Collected data entries:
━━━━

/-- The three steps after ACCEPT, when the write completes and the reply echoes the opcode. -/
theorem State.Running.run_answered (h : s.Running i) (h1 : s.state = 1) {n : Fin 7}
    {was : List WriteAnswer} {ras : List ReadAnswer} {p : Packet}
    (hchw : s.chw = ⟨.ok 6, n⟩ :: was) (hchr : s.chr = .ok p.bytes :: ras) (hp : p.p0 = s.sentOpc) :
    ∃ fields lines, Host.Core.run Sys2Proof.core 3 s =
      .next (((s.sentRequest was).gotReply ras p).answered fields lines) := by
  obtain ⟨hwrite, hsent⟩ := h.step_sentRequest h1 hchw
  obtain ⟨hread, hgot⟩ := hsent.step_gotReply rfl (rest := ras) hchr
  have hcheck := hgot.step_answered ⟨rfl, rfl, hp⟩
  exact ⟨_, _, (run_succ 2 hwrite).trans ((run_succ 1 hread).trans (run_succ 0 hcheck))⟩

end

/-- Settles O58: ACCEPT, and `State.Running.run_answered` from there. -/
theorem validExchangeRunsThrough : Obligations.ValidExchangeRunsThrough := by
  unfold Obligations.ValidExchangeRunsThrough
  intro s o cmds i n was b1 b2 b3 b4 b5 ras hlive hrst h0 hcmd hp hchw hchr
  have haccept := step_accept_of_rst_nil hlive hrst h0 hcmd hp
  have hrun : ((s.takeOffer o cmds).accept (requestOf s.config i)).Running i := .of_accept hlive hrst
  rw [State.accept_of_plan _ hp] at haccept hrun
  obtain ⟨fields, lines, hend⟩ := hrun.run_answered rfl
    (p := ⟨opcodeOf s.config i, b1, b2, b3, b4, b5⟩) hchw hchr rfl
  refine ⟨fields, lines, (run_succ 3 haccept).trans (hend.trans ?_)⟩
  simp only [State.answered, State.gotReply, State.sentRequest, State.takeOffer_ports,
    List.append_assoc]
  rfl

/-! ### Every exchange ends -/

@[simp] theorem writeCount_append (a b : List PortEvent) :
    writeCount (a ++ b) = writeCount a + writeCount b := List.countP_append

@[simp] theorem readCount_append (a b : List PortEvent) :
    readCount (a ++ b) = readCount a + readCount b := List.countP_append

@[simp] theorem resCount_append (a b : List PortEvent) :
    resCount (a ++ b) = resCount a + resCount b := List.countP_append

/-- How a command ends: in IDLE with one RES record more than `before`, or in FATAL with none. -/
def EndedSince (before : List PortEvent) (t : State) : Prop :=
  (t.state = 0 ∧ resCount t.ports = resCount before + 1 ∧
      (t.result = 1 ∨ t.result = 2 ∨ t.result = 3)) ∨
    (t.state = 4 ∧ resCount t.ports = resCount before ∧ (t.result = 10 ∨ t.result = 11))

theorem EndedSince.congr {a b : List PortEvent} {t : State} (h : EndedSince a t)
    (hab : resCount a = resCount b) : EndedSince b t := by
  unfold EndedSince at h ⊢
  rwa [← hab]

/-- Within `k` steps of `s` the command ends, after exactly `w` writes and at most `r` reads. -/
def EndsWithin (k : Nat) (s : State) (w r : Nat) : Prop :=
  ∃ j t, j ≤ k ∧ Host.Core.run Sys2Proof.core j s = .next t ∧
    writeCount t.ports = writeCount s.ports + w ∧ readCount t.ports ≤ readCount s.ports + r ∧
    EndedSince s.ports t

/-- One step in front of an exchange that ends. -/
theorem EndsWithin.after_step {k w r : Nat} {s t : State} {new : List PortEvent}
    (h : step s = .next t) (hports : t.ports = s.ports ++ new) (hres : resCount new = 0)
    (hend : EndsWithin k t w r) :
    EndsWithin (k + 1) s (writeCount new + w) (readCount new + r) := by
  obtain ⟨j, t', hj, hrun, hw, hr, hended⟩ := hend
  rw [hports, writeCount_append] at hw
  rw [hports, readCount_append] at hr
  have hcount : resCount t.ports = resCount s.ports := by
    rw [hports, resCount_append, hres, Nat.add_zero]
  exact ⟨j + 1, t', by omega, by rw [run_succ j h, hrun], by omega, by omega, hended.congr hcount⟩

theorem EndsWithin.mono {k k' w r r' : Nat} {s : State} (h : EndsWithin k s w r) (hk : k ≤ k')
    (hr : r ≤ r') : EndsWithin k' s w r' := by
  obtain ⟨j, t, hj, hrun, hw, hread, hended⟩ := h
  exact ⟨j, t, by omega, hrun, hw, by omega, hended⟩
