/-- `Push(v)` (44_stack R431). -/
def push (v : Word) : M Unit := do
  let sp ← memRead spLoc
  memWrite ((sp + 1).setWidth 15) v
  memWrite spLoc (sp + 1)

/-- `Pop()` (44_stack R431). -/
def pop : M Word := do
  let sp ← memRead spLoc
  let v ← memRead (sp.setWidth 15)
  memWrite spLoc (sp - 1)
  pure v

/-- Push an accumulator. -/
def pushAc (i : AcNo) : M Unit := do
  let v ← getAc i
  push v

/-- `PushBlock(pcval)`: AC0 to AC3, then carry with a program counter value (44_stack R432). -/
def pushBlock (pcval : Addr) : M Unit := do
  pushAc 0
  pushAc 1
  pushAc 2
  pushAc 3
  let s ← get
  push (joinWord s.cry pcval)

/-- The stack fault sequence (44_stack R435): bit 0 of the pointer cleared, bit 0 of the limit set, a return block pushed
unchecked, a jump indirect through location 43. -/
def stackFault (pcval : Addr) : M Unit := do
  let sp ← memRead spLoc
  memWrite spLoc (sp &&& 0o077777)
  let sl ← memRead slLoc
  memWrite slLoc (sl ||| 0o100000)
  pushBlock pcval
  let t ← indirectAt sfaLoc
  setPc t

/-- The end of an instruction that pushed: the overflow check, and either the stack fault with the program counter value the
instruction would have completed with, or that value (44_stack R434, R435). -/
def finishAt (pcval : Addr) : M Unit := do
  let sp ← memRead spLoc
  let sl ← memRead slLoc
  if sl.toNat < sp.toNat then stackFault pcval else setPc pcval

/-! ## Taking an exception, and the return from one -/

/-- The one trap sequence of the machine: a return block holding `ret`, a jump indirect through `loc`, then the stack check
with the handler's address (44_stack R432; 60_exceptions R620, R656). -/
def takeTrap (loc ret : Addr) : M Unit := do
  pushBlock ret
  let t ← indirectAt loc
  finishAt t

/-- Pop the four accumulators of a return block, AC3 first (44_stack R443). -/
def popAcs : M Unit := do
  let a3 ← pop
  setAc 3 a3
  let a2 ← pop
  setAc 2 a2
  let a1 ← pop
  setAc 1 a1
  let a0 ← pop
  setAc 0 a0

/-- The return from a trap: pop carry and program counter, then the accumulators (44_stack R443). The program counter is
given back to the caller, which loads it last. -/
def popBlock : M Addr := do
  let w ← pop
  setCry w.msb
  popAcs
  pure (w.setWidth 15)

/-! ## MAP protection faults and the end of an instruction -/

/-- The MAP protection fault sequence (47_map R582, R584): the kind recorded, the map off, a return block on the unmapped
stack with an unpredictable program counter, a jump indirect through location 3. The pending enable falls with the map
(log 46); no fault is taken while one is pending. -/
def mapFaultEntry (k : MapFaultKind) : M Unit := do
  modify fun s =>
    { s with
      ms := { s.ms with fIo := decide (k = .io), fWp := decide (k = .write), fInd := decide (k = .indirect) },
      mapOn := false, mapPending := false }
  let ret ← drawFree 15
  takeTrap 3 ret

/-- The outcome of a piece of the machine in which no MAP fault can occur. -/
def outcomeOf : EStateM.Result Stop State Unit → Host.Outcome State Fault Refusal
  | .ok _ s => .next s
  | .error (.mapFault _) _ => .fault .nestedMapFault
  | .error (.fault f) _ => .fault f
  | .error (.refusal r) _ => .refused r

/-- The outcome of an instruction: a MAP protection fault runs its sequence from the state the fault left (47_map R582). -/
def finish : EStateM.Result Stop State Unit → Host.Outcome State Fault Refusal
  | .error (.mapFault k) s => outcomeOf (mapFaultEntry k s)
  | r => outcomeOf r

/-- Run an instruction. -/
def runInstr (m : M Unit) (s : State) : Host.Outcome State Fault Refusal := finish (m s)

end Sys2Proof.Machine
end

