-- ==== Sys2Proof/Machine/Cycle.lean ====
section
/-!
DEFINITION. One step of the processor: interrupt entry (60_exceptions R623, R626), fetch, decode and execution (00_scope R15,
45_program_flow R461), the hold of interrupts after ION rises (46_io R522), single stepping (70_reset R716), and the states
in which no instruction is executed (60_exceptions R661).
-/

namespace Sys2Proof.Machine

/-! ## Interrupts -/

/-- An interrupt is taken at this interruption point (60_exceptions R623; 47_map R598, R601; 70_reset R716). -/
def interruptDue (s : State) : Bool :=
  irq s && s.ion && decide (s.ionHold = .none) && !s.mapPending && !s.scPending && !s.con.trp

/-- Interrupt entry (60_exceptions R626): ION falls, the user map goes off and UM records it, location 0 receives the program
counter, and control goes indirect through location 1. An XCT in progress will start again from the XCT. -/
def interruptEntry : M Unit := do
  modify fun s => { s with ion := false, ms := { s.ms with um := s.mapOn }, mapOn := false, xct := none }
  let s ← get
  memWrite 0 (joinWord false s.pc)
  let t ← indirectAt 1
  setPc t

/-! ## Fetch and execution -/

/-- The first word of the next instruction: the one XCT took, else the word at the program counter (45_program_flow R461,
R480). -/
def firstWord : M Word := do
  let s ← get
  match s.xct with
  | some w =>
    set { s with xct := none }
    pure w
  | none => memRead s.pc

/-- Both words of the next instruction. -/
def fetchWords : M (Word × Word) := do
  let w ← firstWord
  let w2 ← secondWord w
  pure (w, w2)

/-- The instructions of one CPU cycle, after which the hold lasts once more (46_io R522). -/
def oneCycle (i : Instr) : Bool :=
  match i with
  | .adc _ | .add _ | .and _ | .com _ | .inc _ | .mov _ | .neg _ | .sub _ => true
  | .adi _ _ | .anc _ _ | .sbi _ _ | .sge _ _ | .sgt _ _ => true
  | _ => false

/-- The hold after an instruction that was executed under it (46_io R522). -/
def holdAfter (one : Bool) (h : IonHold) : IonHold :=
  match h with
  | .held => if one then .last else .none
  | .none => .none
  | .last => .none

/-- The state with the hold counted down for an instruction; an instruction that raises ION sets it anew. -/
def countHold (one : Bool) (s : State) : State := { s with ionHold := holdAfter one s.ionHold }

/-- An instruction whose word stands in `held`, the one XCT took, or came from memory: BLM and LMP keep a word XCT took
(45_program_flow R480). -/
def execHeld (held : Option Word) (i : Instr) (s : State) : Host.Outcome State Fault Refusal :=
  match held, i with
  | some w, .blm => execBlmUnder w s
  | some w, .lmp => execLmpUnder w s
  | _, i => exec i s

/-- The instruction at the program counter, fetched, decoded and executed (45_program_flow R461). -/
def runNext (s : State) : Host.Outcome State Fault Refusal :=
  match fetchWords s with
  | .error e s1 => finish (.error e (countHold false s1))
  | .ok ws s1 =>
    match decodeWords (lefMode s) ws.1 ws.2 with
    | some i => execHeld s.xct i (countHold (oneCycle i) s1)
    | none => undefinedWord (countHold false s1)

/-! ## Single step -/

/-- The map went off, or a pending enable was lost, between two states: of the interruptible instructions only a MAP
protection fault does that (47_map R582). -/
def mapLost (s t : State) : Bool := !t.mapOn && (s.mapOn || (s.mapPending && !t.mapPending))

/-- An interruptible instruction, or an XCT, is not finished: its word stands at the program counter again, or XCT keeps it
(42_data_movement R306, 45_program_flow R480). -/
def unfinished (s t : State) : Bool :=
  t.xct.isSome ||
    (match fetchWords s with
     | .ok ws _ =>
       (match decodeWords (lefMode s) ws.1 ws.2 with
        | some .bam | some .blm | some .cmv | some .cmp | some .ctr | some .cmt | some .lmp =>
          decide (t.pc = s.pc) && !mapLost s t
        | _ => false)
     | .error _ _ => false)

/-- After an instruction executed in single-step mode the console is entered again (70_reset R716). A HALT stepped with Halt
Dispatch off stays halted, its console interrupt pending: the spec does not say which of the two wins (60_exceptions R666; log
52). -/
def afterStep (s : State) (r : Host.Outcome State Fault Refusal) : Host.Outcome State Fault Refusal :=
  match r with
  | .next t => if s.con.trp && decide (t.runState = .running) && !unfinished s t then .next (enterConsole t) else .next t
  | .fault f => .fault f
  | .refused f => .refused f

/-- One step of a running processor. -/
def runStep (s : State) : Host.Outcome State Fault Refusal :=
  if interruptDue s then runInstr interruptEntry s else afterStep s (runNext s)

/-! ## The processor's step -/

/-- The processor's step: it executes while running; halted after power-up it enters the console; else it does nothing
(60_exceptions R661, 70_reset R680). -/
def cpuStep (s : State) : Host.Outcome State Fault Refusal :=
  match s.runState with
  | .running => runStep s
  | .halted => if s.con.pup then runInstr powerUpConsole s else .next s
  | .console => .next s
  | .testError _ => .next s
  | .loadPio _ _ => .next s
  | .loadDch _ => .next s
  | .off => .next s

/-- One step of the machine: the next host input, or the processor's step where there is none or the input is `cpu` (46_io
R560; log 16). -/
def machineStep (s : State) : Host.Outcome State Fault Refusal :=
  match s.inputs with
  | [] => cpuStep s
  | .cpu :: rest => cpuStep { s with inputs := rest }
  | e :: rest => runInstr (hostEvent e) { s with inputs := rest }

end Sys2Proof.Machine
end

━━━━

#### WORK INSTRUCTION:
How many lines in the records contain the word "hchr"? Answer with the number alone.

#### ANSWER SPACE:
4